No one answered the door at Noel’s. The street was empty, but I still felt watched. I kept pounding, though. My pager was going off again, which increased my determination. After (I counted) seventeen thumps on the door, three locks, two tenor toned and one bass, tumbled open. The door opened inward, drawing the security chain tight. Just enough for me to see David.

“Addison, we
busy
, man,” he said.

“No, I need to see Noel.”

“Yo, man, like come back in like a hour. He busy.” This low-frequency
hum
was drifting out of Noel’s house, along with David’s voice. “You a’ight?” he asked. “You look sick, man.”

“I just like need to see
Noel
like now. It’s like über-urgent. David. Like just let me in. I’m not going
away.”
David clicked his tongue and shut the door. He clicked a couple more times. A calculating noise, abacus beads or whatever. Then I heard him sigh, and the security chain clattered and he opened up again, and I was inside. The thrumming was louder. “Dude, what’s going on down there?” I asked before I could stop myself.

“Shut
up
a second, man,” David said. “Just wait.” I listened to the noise: it was unmistakably the murmur of a crowd of people. Coming from nowhere. I wondered, with no fear or even concern, really, if I had gone crazy.

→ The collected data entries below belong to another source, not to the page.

@[simp] theorem finishTransmission_txSeg (e : Encoder) :
    (finishTransmission e).txSeg = 0 := rfl

@[simp] theorem finishTransmission_txRestore (e : Encoder) :
    (finishTransmission e).txRestore = false := rfl

@[simp] theorem finishTransmission_txSegStart (e : Encoder) :
    (finishTransmission e).txSegStart = e.txSegStart := rfl

@[simp] theorem nextSegment_txLevel (e : Encoder) :
    (nextSegment e).txLevel = segLevel (e.txSeg + 1#2) := rfl

@[simp] theorem nextSegment_txBusy (e : Encoder) :
    (nextSegment e).txBusy = e.txBusy := rfl

@[simp] theorem nextSegment_txPeriod (e : Encoder) :
    (nextSegment e).txPeriod = e.txPeriod := rfl

@[simp] theorem nextSegment_txSymbols (e : Encoder) :
    (nextSegment e).txSymbols = e.txSymbols := rfl

@[simp] theorem nextSegment_txRepeats (e : Encoder) :
    (nextSegment e).txRepeats = e.txRepeats := rfl

@[simp] theorem nextSegment_txRep (e : Encoder) :
    (nextSegment e).txRep = e.txRep := rfl

@[simp] theorem nextSegment_txSym (e : Encoder) :
    (nextSegment e).txSym = e.txSym := rfl

@[simp] theorem nextSegment_txSeg (e : Encoder) :
    (nextSegment e).txSeg = e.txSeg + 1#2 := rfl

@[simp] theorem nextSegment_txRestore (e : Encoder) :
    (nextSegment e).txRestore = e.txRestore := rfl

@[simp] theorem nextSegment_txSegStart (e : Encoder) :
    (nextSegment e).txSegStart = e.txSegStart := rfl

@[simp] theorem nextSymbol_txLevel (e : Encoder) :
    (nextSymbol e).txLevel = segLevel 0 := rfl

@[simp] theorem nextSymbol_txBusy (e : Encoder) :
    (nextSymbol e).txBusy = e.txBusy := rfl

@[simp] theorem nextSymbol_txPeriod (e : Encoder) :
    (nextSymbol e).txPeriod = e.txPeriod := rfl

@[simp] theorem nextSymbol_txSymbols (e : Encoder) :
    (nextSymbol e).txSymbols = e.txSymbols := rfl

@[simp] theorem nextSymbol_txRepeats (e : Encoder) :
    (nextSymbol e).txRepeats = e.txRepeats := rfl

@[simp] theorem nextSymbol_txRep (e : Encoder) :
    (nextSymbol e).txRep = e.txRep := rfl

@[simp] theorem nextSymbol_txSym (e : Encoder) :
    (nextSymbol e).txSym = e.txSym + 1#4 := rfl

@[simp] theorem nextSymbol_txSeg (e : Encoder) :
    (nextSymbol e).txSeg = 0 := rfl

@[simp] theorem nextSymbol_txRestore (e : Encoder) :
    (nextSymbol e).txRestore = e.txRestore := rfl

@[simp] theorem nextSymbol_txSegStart (e : Encoder) :
    (nextSymbol e).txSegStart = e.txSegStart := rfl

@[simp] theorem nextFrame_txLevel (e : Encoder) :
    (nextFrame e).txLevel = segLevel 0 := rfl

@[simp] theorem nextFrame_txBusy (e : Encoder) :
    (nextFrame e).txBusy = e.txBusy := rfl

@[simp] theorem nextFrame_txPeriod (e : Encoder) :
    (nextFrame e).txPeriod = e.txPeriod := rfl

@[simp] theorem nextFrame_txSymbols (e : Encoder) :
    (nextFrame e).txSymbols = e.txSymbols := rfl

@[simp] theorem nextFrame_txRepeats (e : Encoder) :
    (nextFrame e).txRepeats = e.txRepeats := rfl

@[simp] theorem nextFrame_txRep (e : Encoder) :
    (nextFrame e).txRep = e.txRep + 1#8 := rfl

@[simp] theorem nextFrame_txSym (e : Encoder) :
    (nextFrame e).txSym = 0 := rfl

@[simp] theorem nextFrame_txSeg (e : Encoder) :
    (nextFrame e).txSeg = 0 := rfl

@[simp] theorem nextFrame_txRestore (e : Encoder) :
    (nextFrame e).txRestore = e.txRestore := rfl

@[simp] theorem nextFrame_txSegStart (e : Encoder) :
    (nextFrame e).txSegStart = e.txSegStart := rfl

@[simp] theorem withDecoder_config (r : Decoder × Option DecodedEvent) (s : State) :
    (s.withDecoder r).config = s.config := rfl

@[simp] theorem withDecoder_decoder (r : Decoder × Option DecodedEvent) (s : State) :
    (s.withDecoder r).decoder = r.1 := rfl

@[simp] theorem withDecoder_encoder (r : Decoder × Option DecodedEvent) (s : State) :
    (s.withDecoder r).encoder = s.encoder := rfl

@[simp] theorem withDecoder_enabled (r : Decoder × Option DecodedEvent) (s : State) :
    (s.withDecoder r).enabled = s.enabled := rfl

@[simp] theorem withDecoder_clk (r : Decoder × Option DecodedEvent) (s : State) :
    (s.withDecoder r).clk = s.clk := rfl

@[simp] theorem withDecoder_inbox (r : Decoder × Option DecodedEvent) (s : State) :
    (s.withDecoder r).inbox = s.inbox := rfl

@[simp] theorem withDecoder_result (r : Decoder × Option DecodedEvent) (s : State) :
    (s.withDecoder r).result = s.result := rfl

@[simp] theorem withDecoder_decoded (r : Decoder × Option DecodedEvent) (s : State) :
    (s.withDecoder r).decoded = r.2.or s.decoded := rfl

@[simp] theorem withResult_config (r : Result) (s : State) :
    (s.withResult r).config = s.config := rfl

@[simp] theorem withResult_decoder (r : Result) (s : State) :
    (s.withResult r).decoder = s.decoder := rfl

@[simp] theorem withResult_encoder (r : Result) (s : State) :
    (s.withResult r).encoder = s.encoder := rfl

@[simp] theorem withResult_enabled (r : Result) (s : State) :
    (s.withResult r).enabled = s.enabled := rfl

@[simp] theorem withResult_clk (r : Result) (s : State) :
    (s.withResult r).clk = s.clk := rfl

@[simp] theorem withResult_inbox (r : Result) (s : State) :
    (s.withResult r).inbox = s.inbox := rfl

@[simp] theorem withResult_result (r : Result) (s : State) :
    (s.withResult r).result = r := rfl

@[simp] theorem withResult_decoded (r : Result) (s : State) :
    (s.withResult r).decoded = s.decoded := rfl

@[simp] theorem quiet_config (s : State) :
    (s.quiet).config = s.config := rfl

@[simp] theorem quiet_decoder (s : State) :
    (s.quiet).decoder = s.decoder := rfl

@[simp] theorem quiet_encoder (s : State) :
    (s.quiet).encoder = s.encoder := rfl

@[simp] theorem quiet_enabled (s : State) :
    (s.quiet).enabled = s.enabled := rfl

@[simp] theorem quiet_clk (s : State) :
    (s.quiet).clk = s.clk := rfl

@[simp] theorem quiet_inbox (s : State) :
    (s.quiet).inbox = s.inbox := rfl

@[simp] theorem quiet_result (s : State) :
    (s.quiet).result = .none := rfl

@[simp] theorem quiet_decoded (s : State) :
    (s.quiet).decoded = none := rfl

@[simp] theorem resetRegisters_config (s : State) :
    (s.resetRegisters).config = s.config := rfl

@[simp] theorem resetRegisters_decoder (s : State) :
    (s.resetRegisters).decoder = Decoder.reset := rfl
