theorem witness_ReceptionRowsNeedListeningDecoder :
    ({ machineAt (.symbol 0) 200 0 0 with enabled := false } : State).enabled = false ∧
    skipping.decoder.skip = true ∧ State.reset.decoder.state = .syncWait := by decide

theorem witness_TwelveReceivedSymbolsGiveCode :
    let ts := [Trit.low, .high, .float, .low, .high, .float, .low, .high, .float, .low, .high, .float];
    let s := machineAt (.symbol 0) 200 0 0;
    ts.length = 12 ∧ s.enabled = true ∧ s.decoder.skip = false ∧ s.decoder.state = .symbol 0 ∧
    s.decoder.receivedCode = 0#32 := by decide

theorem witness_SentSegmentsClassifyAsReceivedPatterns :
    ∀ p ∈ [1, 511, 138547332], let d := decoderAt (.symbol 0) p 0 0;
      1 ≤ p ∧ d.period = p ∧ BandsFollowPeriod d ∧
      (decoderAt .finalSync1 p 0 0).state = .finalSync1 ∧ (decoderAt .finalSync2 p 0 0).state = .finalSync2 := by
  decide

/-- The least and the greatest period. -/
theorem witness_TimedFrameIsDecoded :
    ∀ p ∈ [121, 511], let s := machineAt .syncWait 0 (100000 - 31 * p - 3720) (100000 - 31 * p);
      14 ≤ s.config.tw ∧ (531440#20).toNat < 531441 ∧ 121 ≤ p ∧ p ≤ 511 ∧ s.enabled = true ∧ s.decoder.skip = false ∧
      s.decoder.state = .syncWait ∧ s.decoder.inCallback = false ∧ s.decoder.minRepeats.toNat ≤ 1 ∧
      interval s.config.tw 100000 s.decoder.t2 = 31 * p ∧
      p * 4 / 10 ≤ interval s.config.tw 200000 (100000 + 128 * p) ∧
      duration s ≤ 3720 := by decide

theorem witness_SendStartsTransmission :
    State.reset.encoder.txBusy = false ∧ 2 ^ 23 ≤ (0x00800000#32).toNat := by decide

theorem witness_TurnedAwayRequestsChangeNothing :
    (sendingAt 0x64018F38#32 0 0 0).encoder.txBusy = true ∧ (0x007FFFFF#32).toNat < 2 ^ 23 ∧ ¬ AllTrits 0xC00000#24 := by
  decide

/-- The four kinds of segment end. -/
theorem witness_TxStepAdvancesSequencer :
    (∀ x ∈ [(0#4, 0#2, 200), (11#4, 2#2, 600), (12#4, 0#2, 200)],
      let s := { sendingAt 0x64118F38#32 0 x.1 x.2.1 with clk := 1000 + x.2.2 };
      s.encoder.txBusy = true ∧ segmentMicros s.encoder = some x.2.2 ∧
      interval s.config.tw s.clk s.encoder.txSegStart = x.2.2 ∧
      ((s.encoder.txSym.toNat < 12 ∧ s.encoder.txSeg ≠ 3#2) ∨ (s.encoder.txSym = 12#4 ∧ s.encoder.txSeg = 0#2))) ∧
    (let s := { sendingAt 0x64118F38#32 0 11 3 with clk := 1200 };
      s.encoder.txBusy = true ∧ segmentMicros s.encoder = some 200 ∧
      interval s.config.tw s.clk s.encoder.txSegStart = 200 ∧ s.encoder.txSym.toNat < 12 ∧ s.encoder.txSeg = 3#2) ∧
    (let s := { sendingAt 0x64118F38#32 0 12 1 with clk := 7200 };
      segmentMicros s.encoder = some 6200 ∧ interval s.config.tw s.clk s.encoder.txSegStart = 6200 ∧
      s.encoder.txRep.toNat + 1 < s.encoder.txRepeats.toNat) ∧
    (let s := { sendingAt 0x64118F38#32 1 12 1 with clk := 7200 };
      segmentMicros s.encoder = some 6200 ∧ interval s.config.tw s.clk s.encoder.txSegStart = 6200 ∧
      s.encoder.txRepeats.toNat ≤ s.encoder.txRep.toNat + 1) := by
  decide

theorem witness_TxStepOutsideItsInstantIsInert :
    State.reset.encoder.txBusy = false ∧
    (let s := { sendingAt 0x64118F38#32 0 0 0 with clk := 1199 };
      segmentMicros s.encoder ≠ some (interval s.config.tw s.clk s.encoder.txSegStart)) := by decide

theorem witness_SentSymbolTakesEightPeriods :
    (∀ x ∈ [(0#4, 0#2), (1#4, 1#2), (11#4, 2#2)], let s := sendingAt 0x64018F38#32 0 x.1 0;
      14 ≤ s.config.tw ∧ s.encoder.txBusy = true ∧ s.encoder.txSym.toNat < 12 ∧ s.encoder.txSeg = 0#2 ∧
      symAt s.encoder.txSymbols s.encoder.txSym.toNat = x.2) ∧
    12 ≤ (sendingAt 0x64018F38#32 0 12 0).encoder.txSym.toNat := by decide

theorem witness_SentSyncTakes32Periods :
    (let s := sendingAt 0x64118F38#32 0 12 0;
      14 ≤ s.config.tw ∧ s.encoder.txBusy = true ∧ s.encoder.txSym = 12#4 ∧ s.encoder.txSeg = 0#2 ∧
      s.encoder.txRep.toNat + 1 < s.encoder.txRepeats.toNat) ∧
    (let s := sendingAt 0x64118F38#32 1 12 0;
      s.encoder.txBusy = true ∧ s.encoder.txSym = 12#4 ∧ s.encoder.txSeg = 0#2 ∧
      s.encoder.txRepeats.toNat ≤ s.encoder.txRep.toNat + 1) ∧
    State.reset.encoder.txSym ≠ 12#4 := by decide

theorem witness_TransmissionRunsItsSegments :
    14 ≤ State.reset.config.tw ∧ State.reset.encoder.txBusy = false ∧ 2 ^ 23 ≤ (0x64018F38#32).toNat ∧
    State.reset.inbox = [] := by decide

theorem witness_DataRowsGiveTheirValue : AllTrits symvK ∧ ¬ AllTrits 0x000003#24 := by decide

/-- What arrives 100 after the clock comes before a segment end 200 after it. -/
theorem arrival_before_segment_end (x : Stimulus) :
    let a : Arrival := ⟨1100, false, x⟩;
    ArrivalFirst a { sendingAt 0x64018F38#32 0 0 0 with inbox := [a] } := by
  intro a t ht
  have h : segmentEnd 32 (sendingAt 0x64018F38#32 0 0 0).encoder = some 1200 := by decide
  have he : t = 1200 := Option.some.inj (ht.symm.trans h)
  subst he
  exact .inl (show interval 32 1100 1000 < interval 32 1200 1000 by decide)

theorem witness_StepRunsDecodedInstruction :
    let a : Arrival := ⟨1100, false, .word (encode .readState)⟩;
    let s := { sendingAt 0x64018F38#32 0 0 0 with inbox := [a] };
    s.inbox = a :: [] ∧ ArrivalFirst a s ∧ a.what = .word (encode .readState) ∧
    decode (encode .readState) = .ok .readState ∧ decodeTableWord 8 0x5 = some .readState :=
  ⟨rfl, arrival_before_segment_end _, rfl, rfl, by decide⟩

theorem witness_RxEdgeSamplesTheClock :
    let a : Arrival := ⟨1100, false, .rxEdge⟩;
    let s := { sendingAt 0x64018F38#32 0 0 0 with inbox := [a] };
    s.inbox = a :: [] ∧ ArrivalFirst a s ∧ a.what = .rxEdge ∧ 1100 = a.time % 2 ^ s.config.tw :=
  ⟨rfl, arrival_before_segment_end _, rfl, by decide⟩

theorem witness_StepEndsSegmentsOnTime :
    SegmentEndFirst 1200 { sendingAt 0x64018F38#32 0 0 0 with inbox := [⟨1200, false, .rxEdge⟩] } := by
  refine ⟨by decide, ?_⟩
  intro a later h
  cases h
  decide

theorem witness_MachineRestsWithNothingToCome :
    State.reset.encoder.txBusy = false ∧ State.reset.inbox = [] := by decide

theorem witness_SimultaneousEventsTakeEitherOrder :
    segmentEnd State.reset.config.tw (sendingAt 0x64018F38#32 0 12 1).encoder = some 7200 ∧
    decode (encode .enable) = .ok .enable := by decide

/-- Edges come from the receive line, not as requests. -/
theorem witness_NothingStopsTheMachine :
    onPorts [⟨7, false, .rxEdge⟩, ⟨8, true, .word (encode .cbDone)⟩] = true ∧
    onPorts [⟨7, false, .word (encode (.edge 7))⟩] = false := by decide

theorem witness_UnitsShareOnlyEnabled :
    (∃ t, exec (.sendTelegram 0x64018F38#32) State.reset = .next t ∧ t.encoder ≠ State.reset.encoder) ∧
    (∃ t, exec (.edge 5) State.reset = .next t ∧ t.decoder ≠ State.reset.decoder) ∧
    ∃ t, exec .readState State.reset = .next t ∧ t.result ≠ State.reset.result :=
  ⟨⟨_, rfl, by decide⟩, ⟨_, rfl, by decide⟩, ⟨_, rfl, by decide⟩⟩

theorem witness_ResetMeetsInvariant : 14 ≤ (machineWith 14).config.tw ∧ Inv (machineWith 14) := by decide

/-- A machine in the middle of a transmission meets the invariant, and it steps. -/
theorem witness_StepKeepsInvariant :
    Inv (sendingAt 0x64118F38#32 1 12 0) ∧ (next (step (sendingAt 0x64118F38#32 1 12 0))).isSome = true := by decide

theorem witness_OnlyEnableLiftsTheGuard :
    Instr.edge 5 ≠ .enable ∧ Guarded (sendingAt 0x64118F38#32 0 0 0) ∧
    (next (exec (.edge 5) (sendingAt 0x64118F38#32 0 0 0))).isSome = true := by decide

theorem witness_NoSelfReceptionDuringSendTelegram :
    let s := { sendingAt 0x64018F38#32 0 0 0 with inbox := [⟨1000, true, .rxEdge⟩] };
    OnlyEdges s.inbox ∧ s.encoder.txBusy = true ∧ s.encoder.txRestore = true ∧ s.enabled = false ∧ s.decoded = none ∧
    (next (runSteps 2 s)).map (·.encoder.txBusy) = some true := by
  refine ⟨?_, by decide⟩
  intro a ha
  rw [List.mem_singleton.mp ha]
  exact .inl rfl

end Sys2Proof.Tests
end

section
/-!
PROOFS. The scope of the core (00_scope.md): whatever the `LAYOUT_*` parameters are, a telegram word is well formed and
gives its symbols back (O13), and the two signal units share `enabled` and nothing else (O56).
-/

namespace Sys2Proof.Machine

/-! ## The fields of a telegram word -/

/-- With in-range fields the OR of rule R80 overlaps nowhere: it puts the three fields in their places.
Bit by bit: the code below 20, the exponent below 23, the period above. -/
theorem or_shifts_eq_assembleWord (p : BitVec 9) (r : BitVec 3) (c : BitVec 20) :
    c.setWidth 32 ||| (p.setWidth 32 <<< 23) ||| (r.setWidth 32 <<< 20) = assembleWord p r c := by
  apply BitVec.eq_of_getLsbD_eq
  intro i hi
  simp only [assembleWord, BitVec.getLsbD_append, BitVec.getLsbD_or, BitVec.getLsbD_shiftLeft, BitVec.getLsbD_setWidth]
  rcases Nat.lt_or_ge i 20 with hc | hc
  · simp [hc, hi, show i < 23 by omega]
  · have hcode : c.getLsbD i = false := BitVec.getLsbD_of_ge c i hc
    rcases Nat.lt_or_ge i 23 with hr | hr
    · simp [hcode, hi, hr, show ¬ i < 20 by omega, show i - 20 < 3 by omega, show i - 20 < 32 by omega]
    · have hrep : r.getLsbD (i - 20) = false := BitVec.getLsbD_of_ge r _ (by omega)
      have hsub : i - 20 - 3 = i - 23 := by omega
      simp [hcode, hrep, hi, hsub, show ¬ i < 20 by omega, show ¬ i < 23 by omega, show ¬ i - 20 < 3 by omega,
        show i - 23 < 32 by omega]

theorem assembleWord_toNat (p : BitVec 9) (r : BitVec 3) (c : BitVec 20) :
    (assembleWord p r c).toNat = (p.toNat * 2 ^ 3 + r.toNat) * 2 ^ 20 + c.toNat := by
  rw [assembleWord, BitVec.toNat_append, BitVec.toNat_append, ← Nat.shiftLeft_add_eq_or_of_lt r.isLt,
    ← Nat.shiftLeft_add_eq_or_of_lt c.isLt, Nat.shiftLeft_eq, Nat.shiftLeft_eq]

@[simp] theorem periodField_assembleWord (p : BitVec 9) (r : BitVec 3) (c : BitVec 20) :
    periodField (assembleWord p r c) = p := by
  apply BitVec.eq_of_toNat_eq
  rw [periodField, BitVec.extractLsb'_toNat, assembleWord_toNat, Nat.shiftRight_eq_div_pow]
  omega

@[simp] theorem repeatField_assembleWord (p : BitVec 9) (r : BitVec 3) (c : BitVec 20) :
    repeatField (assembleWord p r c) = r := by
  apply BitVec.eq_of_toNat_eq
  rw [repeatField, BitVec.extractLsb'_toNat, assembleWord_toNat, Nat.shiftRight_eq_div_pow]
  omega

@[simp] theorem codeField_assembleWord (p : BitVec 9) (r : BitVec 3) (c : BitVec 20) :
    codeField (assembleWord p r c) = c := by
  apply BitVec.eq_of_toNat_eq
  rw [codeField, BitVec.extractLsb'_toNat, assembleWord_toNat, Nat.shiftRight_eq_div_pow]
  omega

/-- A word that fits `n` bits is what those bits show. -/
theorem setWidth_setWidth_of_lt {n : Nat} {x : Word} (h : x.toNat < 2 ^ n) : (x.setWidth n).setWidth 32 = x := by
  apply BitVec.eq_of_toNat_eq
  rw [BitVec.toNat_setWidth, BitVec.toNat_setWidth, Nat.mod_eq_of_lt h, Nat.mod_eq_of_lt x.isLt]

/-- The code of a legal vector as a word and in 20 bits is the same number. -/
theorem setWidth_codeOfSymv {v : BitVec 24} (hv : hasReservedSymbol v = false) :
    (BitVec.ofNat 20 (codeOfSymv v)).setWidth 32 = BitVec.ofNat 32 (codeOfSymv v) := by
  have hlt := codeOfSymv_lt hv
  apply BitVec.eq_of_toNat_eq
  rw [BitVec.toNat_setWidth, BitVec.toNat_ofNat, BitVec.toNat_ofNat]
  omega

/-- Packing a legal vector with in-range operands gives the word of their fields (rules R55, R80). -/
theorem packTelegram_eq_assembleWord {v : BitVec 24} {p r : Word} (hv : hasReservedSymbol v = false)
    (hp : p.toNat ≤ 511) (hr : r.toNat ≤ 7) :
    packTelegram v p r = assembleWord (p.setWidth 9) (r.setWidth 3) (BitVec.ofNat 20 (codeOfSymv v)) := by
  rw [← or_shifts_eq_assembleWord, setWidth_setWidth_of_lt (n := 9) (by omega),
    setWidth_setWidth_of_lt (n := 3) (by omega), setWidth_codeOfSymv hv, packTelegram]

“Do you like hear that? All those people?” David gave me an empty look and opened the basement door. The noise swelled and resolved enough for me to make out single voices. Somehow, despite the fog in my head, a suspicion began to announce itself to me.

“Just wait here. Just wait.” Then he was gone, and the noise dimmed back to a dull thrum. I occupied myself eye-tracing the crimson lines on Noel’s Chandler pennant. About all I was good for, at this point. Nothing else to look at, anyway. My pager went off again, and I yelled to no one, “Do you like have a phone in here,” before some still-operating sense of abashedness shut me up.